Beside the fact that she is my Mom and I enjoy
the bonding times together, I
listen to what she says because I need an outside
voice now and then to give a bit of perspective
to this project. A few days back we
were driving in the car together and she
mentioned an article -- actually she couldnt
remember the exact name of the article or which
issue it had appeared in. She said Oh
it was another one of those articles where you
reminisce about something that happened to you
when you were eighteen.
This comment upset me a bit. Quite a
bit. I have had wonderful biking
experiences every year since 1974. Why is
it that I seem to be stuck in one particular
year? Riding the BMW all over Manhattan one
summer is a very fond set of memories.
But how about a more recent year when I went
blasting around on a borrowed Eddie Lawson
Replica Kawasaki for a week? A friend
of mine was going through a divorce and wanted to
give me the bike so that his ex-to-be wouldnt
get it or force a sale. That bike was
awesome. It had to be the most powerful
motorcycle Id ever ridden. I bet it
would still astound today. What made it
truly scary was the lousy flexi-frame and the
tiny brakes that smacked of a blatant disregard
for their fellow man on the part of their
That was 1981. My wife at the time
wouldnt let me keep Tommys Kaw.
The same woman who had ridden pillion with me
through my crazy teen years decided that
motorcycles were just too dangerous. The
minute my divorce was finalized, I started saving
for a new Kaw!
1990 contained a magic Fall -- the season, not
an accident. A lady friend of mine gave me
a dirt bike (actually a dual-sport) upon which I
discovered the joy of off-roading. We rode
through most of the Blue Mountain Preserve in
Peekskill during those two or three golden weeks.
1991 -- I finally saved the bucks for the
Ninja. Ill never forget the day I
picked it up. It had to be the most
beautiful thing Id ever seen in my entire
life. Of course, I picked it up on a rainy
November 15th. It was a Friday afternoon.
I took some time off from work and bummed a ride
down to the dealership to pick it up. The
mechanic who had assembled and prepped the
bike took her out for a spin in the rain to check
her over. He almost high-sided right in
front of the dealership -- and me.
When he finally relinquished the keys, I was
nervous due to his performance. Id
never been on a modern sportbike, only the EL
Replica ten years before. I hopped on and
mashed my crotch into the humped and steep gas
tank. My buddy said You must be
excited. They were actually tears of
pain. To this day, nine out of ten times
that bike is on the road, it rains. Some
guys refuse to ride with me because they know if
I show, the clouds cant be far behind.
I bought a Kaw, but she seems to be a Duck.
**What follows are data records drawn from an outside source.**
-- ==== Sys2Proof/Machine/Transmit.lean ====
section
/-! DEFINITION. The request encoder and the TX record (42_request_encoder.md). -/

namespace Sys2Proof.Machine

/-- encode_request(p) (42_request_encoder.md R190, R191). -/
def encodeRequest (c : Config) (p : Byte) : Frame where
  id := .std c.reqId
  rtr := false
  dlc := 8
  data := ⟨c.reqByte0, c.reqByte1, c.reqByte2, p, 0, 0, 0, 0⟩

/-- The identifier of a frame zero-extended to 32 bits, and its IDE bit (30_encoding.md R83). -/
def canIdBits (i : CanId) : BitVec 4 × Word :=
  match i with
  | .std id => (0, id.setWidth 32)
  | .ext id => (1, id.setWidth 32)

/-- The TX record of an emitted frame: EC 0x80, its header and payload (30_encoding.md R83). -/
def frameRecord (f : Frame) : Sw :=
  mkSw 0x80 0 (canIdBits f.id).1 (codeOfBit f.rtr) (BitVec.ofNat 4 f.dlc.val) 0 (canIdBits f.id).2 f.data.bits

/-- TX_REQ as an input: a TX record is never an input, so it fails WF_EC, sets FAULT <- REFUSED_STIMULUS and does nothing
else (30_encoding.md R84, R90, log 6). Emission itself is `State.emitTx` of `encodeRequest`, in the PSM's request. -/
def execTxReq (_p : Byte) (s : State) : Host.Outcome State Fault Refusal := .next (refuseStimulus s)

end Sys2Proof.Machine
end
1992 contained a long distance run to the
Americade. I still lived in New York City
after all. 1993, Daytona. I
never realized exactly how many motorcycles there
were in the world until I went to Daytona. I
believe they said there were almost a half
million bikes in town that week. When you
see that many machines in one place, it is
amazing. No other word will do -- amazing!
1994, my introduction to the Mohawk Sportbikers
Association and all those wonderful people.
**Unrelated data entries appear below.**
-- ==== Sys2Proof/Machine/Text.lean ====
section
/-! DEFINITION. The text of the event syntax (30_encoding.md R91) and of the pseudo-instructions (R92): the scanner, the
parser of a program, and the printer of a listing. What R91 leaves open of the text is log 19's choice: blanks, tabs and
carriage returns separate, the operands of RX stand in R91's order, numbers are decimal or hexadecimal behind `0x`, and
hexadecimal digits have either case. -/

namespace Sys2Proof.Machine

/-- A piece of text. -/
abbrev Text := List Char

/-- The value of a digit, hexadecimal digits included. -/
def digitValue (ch : Char) : Option Nat :=
  if 48 ≤ ch.toNat ∧ ch.toNat ≤ 57 then some (ch.toNat - 48)
  else if 65 ≤ ch.toNat ∧ ch.toNat ≤ 70 then some (ch.toNat - 55)
  else if 97 ≤ ch.toNat ∧ ch.toNat ≤ 102 then some (ch.toNat - 87)
  else none

/-- The value of a digit string behind the digits already read. -/
def digitsValue (base acc : Nat) : Text → Option Nat
  | [] => some acc
  | ch :: r =>
    match digitValue ch with
    | some d => if d < base then digitsValue base (base * acc + d) r else none
    | none => none

/-- A number: hexadecimal behind `0x`, else decimal (log 19). -/
def numberOf (t : Text) : Option Nat :=
  match t with
  | [] => none
  | [ch] => digitsValue 10 0 [ch]
  | [a, b] => digitsValue 10 0 [a, b]
  | a :: b :: ch :: r => if a = '0' ∧ b = 'x' then digitsValue 16 0 (ch :: r) else digitsValue 10 0 (a :: b :: ch :: r)

/-- A number below a bound. -/
def boundedNumber (bound : Nat) (t : Text) : Option Nat :=
  match numberOf t with
  | some n => if n < bound then some n else none
  | none => none

/-- A byte of `data=`: two hexadecimal digits without prefix (R91). -/
def dataByte (t : Text) : Option Byte :=
  match t with
  | [a, b] => (digitsValue 16 0 [a, b]).map (BitVec.ofNat 8)
  | _ => none

/-- A byte operand of RESP or RESP32 (R92). -/
def byteOperand (t : Text) : Option Byte := (boundedNumber 256 t).map (BitVec.ofNat 8)

/-- `ms` or `ds` (R91). -/
def granOperand (t : Text) : Option Gran :=
  if t = "ms".toList then some .ms else if t = "ds".toList then some .ds else none

/-- What stands in a token behind a key such as `id=`. -/
def afterKey : Text → Text → Option Text
  | [], t => some t
  | _ :: _, [] => none
  | k :: ks, ch :: r => if k = ch then afterKey ks r else none

/-- The token of a scan in progress, if it has a character. -/
def flush : Text → List Text
  | [] => []
  | ch :: r => [ch :: r]

/-- The tokens of a line: `;` starts a comment (R91), blanks separate, a comma is a token. -/
def tokensFrom (cur : Text) : Text → List Text
  | [] => flush cur
  | ch :: r =>
    if ch = ';' then flush cur
    else if ch = ' ' ∨ ch = '\t' ∨ ch = '\r' then flush cur ++ tokensFrom [] r
    else if ch = ',' then flush cur ++ [','] :: tokensFrom [] r
    else tokensFrom (cur ++ [ch]) r

/-- The lines of a text. -/
def linesFrom (cur : Text) : Text → List Text
  | [] => [cur]
  | ch :: r => if ch = '\n' then cur :: linesFrom [] r else linesFrom (cur ++ [ch]) r

/-- An optional operand of RX with its key: its value if it is written, and the tokens behind it. -/
def optionalOperand (key : String) (bound : Nat) : List Text → Option (Option (BitVec 4) × List Text)
  | [] => some (none, [])
  | t :: r =>
    match afterKey key.toList t with
    | none => some (none, t :: r)
    | some v => (boundedNumber bound v).map fun n => (some (BitVec.ofNat 4 n), r)

/-- `id=<hex> data=<b0> … <b7>` (R91). -/
def idAndData : List Text → Option (Word × Payload)
  | [i, t0, t1, t2, t3, t4, t5, t6, t7] =>
    match afterKey "id=".toList i, afterKey "data=".toList t0 with
    | some ('0' :: 'x' :: n), some b0 =>
      match boundedNumber (2 ^ 32) ('0' :: 'x' :: n), dataByte b0, dataByte t1, dataByte t2, dataByte t3, dataByte t4,
        dataByte t5, dataByte t6, dataByte t7 with
      | some n, some d0, some d1, some d2, some d3, some d4, some d5, some d6, some d7 =>
        some (BitVec.ofNat 32 n, ⟨d0, d1, d2, d3, d4, d5, d6, d7⟩)
      | _, _, _, _, _, _, _, _, _ => none
    | _, _ => none
  | _ => none

/-- The operands of RX (R91). -/
def rxOperands (ts : List Text) : Option EventLine :=
  match optionalOperand "q=" 2 ts with
  | none => none
  | some (q, ts) =>
    match optionalOperand "ide=" 2 ts with
    | none => none
    | some (ide, ts) =>
      match optionalOperand "rtr=" 2 ts with
      | none => none
      | some (rtr, ts) =>
        match optionalOperand "dlc=" 9 ts with
        | none => none
        | some (dlc, ts) =>
          match idAndData ts with
          | none => none
          | some (id, data) => some (.rx q ide rtr dlc id data)

/-- The operands of TRESET (R91). The slot is the number field B of the word, so that WF_SLOT is the word's check. -/
def tresetOperands (ts : List Text) : Option EventLine :=
  match ts with
  | [j, comma, g] =>
    if comma = [','] then
      match boundedNumber 16 j, granOperand g with
      | some j, some g => some (.treset (BitVec.ofNat 4 j) g)
      | _, _ => none
    else none
  | _ => none

/-- The operands of RESP (R92). -/
def respOperands (c : Config) (ts : List Text) : Option EventLine :=
  match ts with
  | [t, comma, hi, comma', lo] =>
    if comma = [','] ∧ comma' = [','] then
      match byteOperand t, byteOperand hi, byteOperand lo with
      | some t, some hi, some lo => some (resp c t hi lo)
      | _, _, _ => none
    else none
  | _ => none

/-- The operands of RESP32 (R92). -/
def resp32Operands (c : Config) (ts : List Text) : Option EventLine :=
  match ts with
  | [t, k4, b4, k5, b5, k6, b6, k7, b7] =>
    if k4 = [','] ∧ k5 = [','] ∧ k6 = [','] ∧ k7 = [','] then
      match byteOperand t, byteOperand b4, byteOperand b5, byteOperand b6, byteOperand b7 with
      | some t, some b4, some b5, some b6, some b7 => some (resp32 c t b4 b5 b6 b7)
      | _, _, _, _, _ => none
    else none
  | _ => none

/-- The operands of STEPS (R92). -/
def stepsOperands (ts : List Text) : Option (List EventLine) :=
  match ts with
  | [g, comma, n] =>
    if comma = [','] then
      match granOperand g, numberOf n with
      | some g, some n => some (stepsLines g n)
      | _, _ => none
    else none
  | _ => none

/-- A single granularity operand. -/
def oneGran (ts : List Text) : Option Gran :=
  match ts with
  | [g] => granOperand g
  | _ => none

/-- The event lines of one line's tokens: none for a blank line, one for an event, the expansion of a
pseudo-instruction (R91, R92). -/
def parseLine (c : Config) (ts : List Text) : Option (List EventLine) :=
  match ts with
  | [] => some []
  | m :: ops =>
    if m = "RX".toList then (rxOperands ops).map fun l => [l]
    else if m = "TICK".toList then (oneGran ops).map fun g => [.tick g]
    else if m = "LOOP".toList then if ops = [] then some [.loop] else none
    else if m = "TRESET".toList then (tresetOperands ops).map fun l => [l]
    else if m = "ACK".toList then if ops = [] then some [.ack] else none
    else if m = "RESP".toList then (respOperands c ops).map fun l => [l]
    else if m = "RESP32".toList then (resp32Operands c ops).map fun l => [l]
    else if m = "STEP".toList then (oneGran ops).map stepLines
    else if m = "STEPS".toList then stepsOperands ops
    else if m = "CYCLE".toList then if ops = [] then some (cycleLines c) else none
    else none

/-- The event lines of a text's lines, in order. -/
def parseLines (c : Config) : List Text → Option (List EventLine)
  | [] => some []
  | l :: r =>
    match parseLine c (tokensFrom [] l), parseLines c r with
    | some a, some b => some (a ++ b)
    | _, _ => none

/-- The stimulus words of a program text, or `none` where a line is not of the syntax (R91, R92). -/
def assembleText (c : Config) (program : String) : Option (List Sw) :=
  (parseLines c (linesFrom [] program.toList)).map assembleAll

/-- The digit of a value below 16. -/
def digitChar (n : Nat) : Char := if n < 10 then Char.ofNat (48 + n) else Char.ofNat (55 + n)

/-- A byte as two hexadecimal digits. -/
def hexByte (b : Byte) : Text := [digitChar (b.toNat / 16), digitChar (b.toNat % 16)]

/-- A digit string without its leading zeros, but for a last digit. -/
def dropZeros : Text → Text
  | [] => []
  | [ch] => [ch]
  | ch :: ch' :: r => if ch = '0' then dropZeros (ch' :: r) else ch :: ch' :: r

/-- An identifier behind `0x`, without leading zeros. -/
def hexWord (w : Word) : Text :=
  '0' :: 'x' :: dropZeros (hexByte (w.extractLsb' 24 8) ++ hexByte (w.extractLsb' 16 8) ++ hexByte (w.extractLsb' 8 8)
    ++ hexByte (w.extractLsb' 0 8))

/-- A 4-bit operand: one digit for every value an admitted word holds (R84). -/
def digitText (b : BitVec 4) : Text :=
  if b.toNat < 10 then [digitChar b.toNat] else ['0', 'x', digitChar b.toNat]

/-- The name of a granularity. -/
def granText : Gran → Text
  | .ms => "ms".toList
  | .ds => "ds".toList

/-- The tokens of a line, every RX operand written out (R91). -/
def lineTokens : EventLine → List Text
  | .rx q ide rtr dlc id data =>
    ["RX".toList, "q=".toList ++ digitText (q.getD 0), "ide=".toList ++ digitText (ide.getD 0),
      "rtr=".toList ++ digitText (rtr.getD 0), "dlc=".toList ++ digitText (dlc.getD 8), "id=".toList ++ hexWord id,
      "data=".toList ++ hexByte data.d0, hexByte data.d1, hexByte data.d2, hexByte data.d3, hexByte data.d4,
      hexByte data.d5, hexByte data.d6, hexByte data.d7]
  | .tick g => ["TICK".toList, granText g]
  | .loop => ["LOOP".toList]
  | .treset j g => ["TRESET".toList, digitText j, [','], granText g]
  | .ack => ["ACK".toList]

/-- Tokens on one line: a blank before each but the first and a comma. -/
def joinTokens : List Text → Text
  | [] => []
  | [t] => t
  | t :: u :: r => if u = [','] then t ++ joinTokens (u :: r) else t ++ ' ' :: joinTokens (u :: r)

/-- The text of a line. -/
def printLine (l : EventLine) : String := String.ofList (joinTokens (lineTokens l))

/-- The listing of a word as text (R91). -/
def listingText (w : Sw) : Option String := (listing w).map printLine

end Sys2Proof.Machine
end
This summer contained some of the best motorcycle
memories I think Ill ever have. I
even got my Harley on the road. I dont
care what anyone thinks about them, I like my
Hog. I still love my Ninja though.
1994 was also a watershed year for my wife, ED
who managed to get her motorcycle operators
license in one try. When I was a kid, that
was all but unheard of. I managed it, but
all my friends went back two or three times.
I redid an old Honda for her. It looks
quite nice now. She treats it well and
loves it. It brings back great memories
when I see the look on her face when she runs her
hand over the gas tank. The bike is twenty
years old. Just a bit younger than my
When I look at the bikes we own, I think of
the times of my life Ive lived through.
When my Harley was new, my father died. It
was also the year of the EL-replica Kaw.
The 75 Honda reminds me of an identical
bike owned by a good friend of mine who died on
it -- not the bikes fault, Budweisers.
A s**t shame. (Sorry, Mom.)
The metal is all the same but the man has
changed. My hair is thinner and graying.
There are lines where there was once smooth skin.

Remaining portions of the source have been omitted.